FIG. 6. Multilayered secondary follicle steroid secretion in alginate gels

A) Progesterone was increased significantly at the highest dose of FSH examined. Follicles cultured without FSH did not secrete detectable levels of progesterone. B) 17β-Estradiol increased significantly with time for multilayered secondary follicles cultured with FSH supplemented media. Increased levels of FSH also resulted in significant differences in 17β-estradiol levels. Data are presented as the average ± SEM (n = 3). Points without common superscripts differ significantly between treatments for isolated time points (P < 0.05).

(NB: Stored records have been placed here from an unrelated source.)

/-- Settles O35: an expedited tag is an initiate, so its count is 4 - n with n of two bits, and the data are that many of four. -/
theorem expeditedCountMatchesTheData : Obligations.ExpeditedCountMatchesTheData := by
  intro b buf f x hf hx hexp
  obtain ⟨dir, hdec⟩ := sdoDecode_of_decodedTo hf hx
  obtain ⟨tag, -, rfl⟩ := sdoDecode_ok hdec
  have hcount := sdoCount_toNat_of_isInitiate (b0 := f.raw.payload.p0) (isInitiate_of_expedited hexp)
  have hn : (sdoN f.raw.payload.p0).toNat < 4 := BitVec.isLt _
  exact ⟨by dsimp only; omega, by dsimp only; omega, _, sdoData_of_expedited hexp _,
    by simp only [List.length_take, List.length_cons, List.length_nil]; omega⟩

/-- Settles O36: the tag is an initiate, so bits 1 and 0 are the flags and the count is 4 - n; bit 1 clear leaves no data. -/
theorem segmentedInitiateCarriesNoData : Obligations.SegmentedInitiateCarriesNoData := by
  intro b buf f x b0 hf hx h0 htag hbit
  obtain ⟨dir, hdec⟩ := sdoDecode_of_decodedTo hf hx
  obtain ⟨tag, -, rfl⟩ := sdoDecode_ok hdec
  rw [payload_p0_of_decodedTo hf h0]
  have hinit : tag.isInitiate = true := by obtain rfl | rfl := htag <;> rfl
  have hflags : sdoFlags tag b0 = (false, b0.getLsbD 0) := by rw [sdoFlags_of_isInitiate hinit, hbit]
  exact ⟨by rw [hflags], sdoData_of_not_expedited (by rw [hflags]) _, by rw [hflags], sdoCount_toNat_of_isInitiate hinit⟩

end Sys2Proof
end

section
/-! The abort table (spec/44_sdo.md): the lookup as the inverse of the table's codes, the texts, and the statements about them. -/

namespace Sys2Proof

open Sys2Proof.Claims

section
variable {t : List (BitVec 32 × String)} {code : BitVec 32}

/-- Codes that ascend are listed once each (R182). -/
theorem AbortTableOk.nodup (h : AbortTableOk t) : (t.map Prod.fst).Nodup := by
  obtain ⟨hascending, -⟩ := h
  exact hascending.imp BitVec.ne_of_lt

/-- In a table that lists no code twice the lookup answers exactly the position of the code (R181). -/
theorem abortLookup_eq_some_iff (hn : (t.map Prod.fst).Nodup) (i : Nat) :
    abortLookup t code = some i ↔ (t[i]?).map Prod.fst = some code := by
  refine ⟨abortLookup_some, fun hi => ?_⟩
  rw [← List.getElem?_map] at hi
  cases hfound : abortLookup t code with
  | none => exact absurd hfound (by simpa [abortLookup_none] using List.mem_of_getElem? hi)
  | some j =>
    have hj := abortLookup_some hfound
    rw [← List.getElem?_map] at hj
    obtain ⟨hlt, -⟩ := List.getElem?_eq_some_iff.1 hj
    rw [(List.getElem?_inj hlt hn).1 (hj.trans hi.symm)]

/-- A code listed once is found with the text of its entry (R181, R182). -/
theorem abortMessage_of_mem {text : String} (hn : (t.map Prod.fst).Nodup) (h : (code, text) ∈ t) :
    (abortLookup t code).bind (abortMessage t) = some text := by
  obtain ⟨i, hi⟩ := List.mem_iff_getElem?.1 h
  rw [(abortLookup_eq_some_iff hn i).2 (by rw [hi]; rfl), Option.bind_some, abortMessage, hi]
  rfl

/-- The abort-entry ports of a lookup in a legal table: its at most 32 positions fit the port (R45, R181). -/
theorem showsLookup_of_ports {o : OutPorts} (ht : AbortTableOk t) (hhit : o.abortHit = (abortLookup t code).isSome)
    (hidx : o.abortIdx = BitVec.ofNat 5 ((abortLookup t code).getD 0)) : ShowsLookup t code o := by
  refine ⟨fun i hi => ?_, fun hmiss => ?_⟩
  · have hfound := (abortLookup_eq_some_iff ht.nodup i).2 hi
    obtain ⟨-, -, hlen, -⟩ := ht
    have hi32 : i < 32 := by
      by_contra hge
      simp [List.getElem?_eq_none (show t.length ≤ i by omega)] at hi
    simp [hhit, hidx, hfound, Nat.mod_eq_of_lt hi32]
  · rw [abortPorts, hhit, hidx, abortLookup_none.2 hmiss]
    rfl

end

/-- Settles O43: SDO_DECODE makes the entry by that rule. -/
theorem onlyAbortTransferHasAnEntry : Obligations.OnlyAbortTransferHasAnEntry := by
  intro b dir p x h
  obtain ⟨tag, -, rfl⟩ := sdoDecode_ok h
  rfl

/-- Settles O38: codes that ascend are distinct; the entry of a decoded abort transfer is the lookup (O43), and its ports show it. -/
theorem abortLookupIsExact : Obligations.AbortLookupIsExact := by
  refine ⟨fun t code ht => ⟨abortLookup_eq_some_iff ht.nodup, abortLookup_none⟩, fun b v buf f x ht hf hx htag => ?_⟩
  obtain ⟨dir, hdec⟩ := sdoDecode_of_decodedTo hf hx
  have hentry : x.abortEntry = abortLookup b.abortTable x.abortCode := by
    rw [onlyAbortTransferHasAnEntry b dir _ x hdec, if_pos htag]
  obtain ⟨-, -, hhit, hidx⟩ := framePorts_of_sdoFieldsIn v hx
  rw [portsOf_of_decodedTo v hf]
  exact showsLookup_of_ports ht (hentry ▸ hhit) (hentry ▸ hidx)

/-- Settles O39: a legal table lists both entries. -/
theorem documentAbortEntriesAlwaysHit : Obligations.DocumentAbortEntriesAlwaysHit := by
  intro t ht
  have hn := ht.nodup
  obtain ⟨-, -, -, htoggle, hnoObject⟩ := ht
  exact ⟨abortMessage_of_mem hn htoggle, abortMessage_of_mem hn hnoObject⟩

end Sys2Proof
end

section
/-! DECODE as a whole (spec/45_compose.md): the frames and the errors it can answer, and the statements about extended frames
(R202), the role port (R205) and the three ways to fail (R207). -/

namespace Sys2Proof

open Sys2Proof.Claims

/-! ### Extended frames -/

/-- A 16-byte buffer parses, to its own identifier and to payload byte 0 from offset 8 (R61, R110). -/
theorem parse_identOf_firstPayloadByte {buf : List Byte} (h : buf.length = 16) :
    ∃ raw, parseFrame buf = .ok raw ∧ raw.identifier = identOf buf ∧ FirstPayloadByte buf raw.payload.p0 := by
  obtain ⟨raw, hparse, -, -, -, hwindow⟩ := parse_of_length_sixteen h
  obtain ⟨hid, -⟩ := parseFrame_reads hparse
  refine ⟨raw, hparse, hid, ?_⟩
  calc buf[8]? = ((buf.drop 8).take 8)[0]? := by simp
    _ = some raw.payload.p0 := by rw [hwindow]; rfl

/-- A 16-byte buffer with an extended identifier decodes, to no function code, no node id and an opaque payload (R202). -/
theorem decodedTo_of_isExtended (b : Build) {buf : List Byte} (hlen : buf.length = 16)
    (hext : isExtended (identOf buf) = true) :
    ∃ raw, decodedTo b buf { raw := raw, functionCode := none, nodeId := none, subFrame := .unknown raw.payload } := by
  obtain ⟨raw, hparse, hid, -⟩ := parse_identOf_firstPayloadByte hlen
  refine ⟨raw, ?_⟩
  rw [decodedTo, decodeBuffer_of_parse hparse]
  exact decodeRaw_extended (hid ▸ hext)

/-- The function-code and node-id ports of a frame that has neither (R46). -/
theorem functionPorts_framePorts_of_none (v : Bool) {f : CanOpenFrame} (hfc : f.functionCode = none)
    (hnode : f.nodeId = none) : functionPorts (framePorts v f) = functionPorts OutPorts.zero := by
  obtain ⟨hvalid, hraw, htag, hrole⟩ := framePorts_of_functionCode_none v hfc
  obtain ⟨hnodeValid, hnodeId⟩ := framePorts_of_nodeId_none v hnode
  rw [functionPorts, hvalid, hraw, htag, hrole, hnodeValid, hnodeId]
  rfl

FIG. 7. In vitro-matured oocytes isolated from multilayered secondary follicles cultured in alginate gels

A) Oocytes from follicles cultured in 50 mIU/ml of FSH were not significantly different in size compared to in vitro or in vivo controls. Data represented as average ± SEM, the number examined for each condition is given in Table 2. Points without common superscripts differ significantly between treatments (P < 0.05). B and C) Representative metaphase II spindles from follicles cultured with 5 mIU/ml of FSH (B) or 50 mIU/ml of FSH (C). Oocytes were stained with anti-α-tubulin (green) and 4′,6′-diamidino-2-phenylindole (blue). Bar = 5 µm.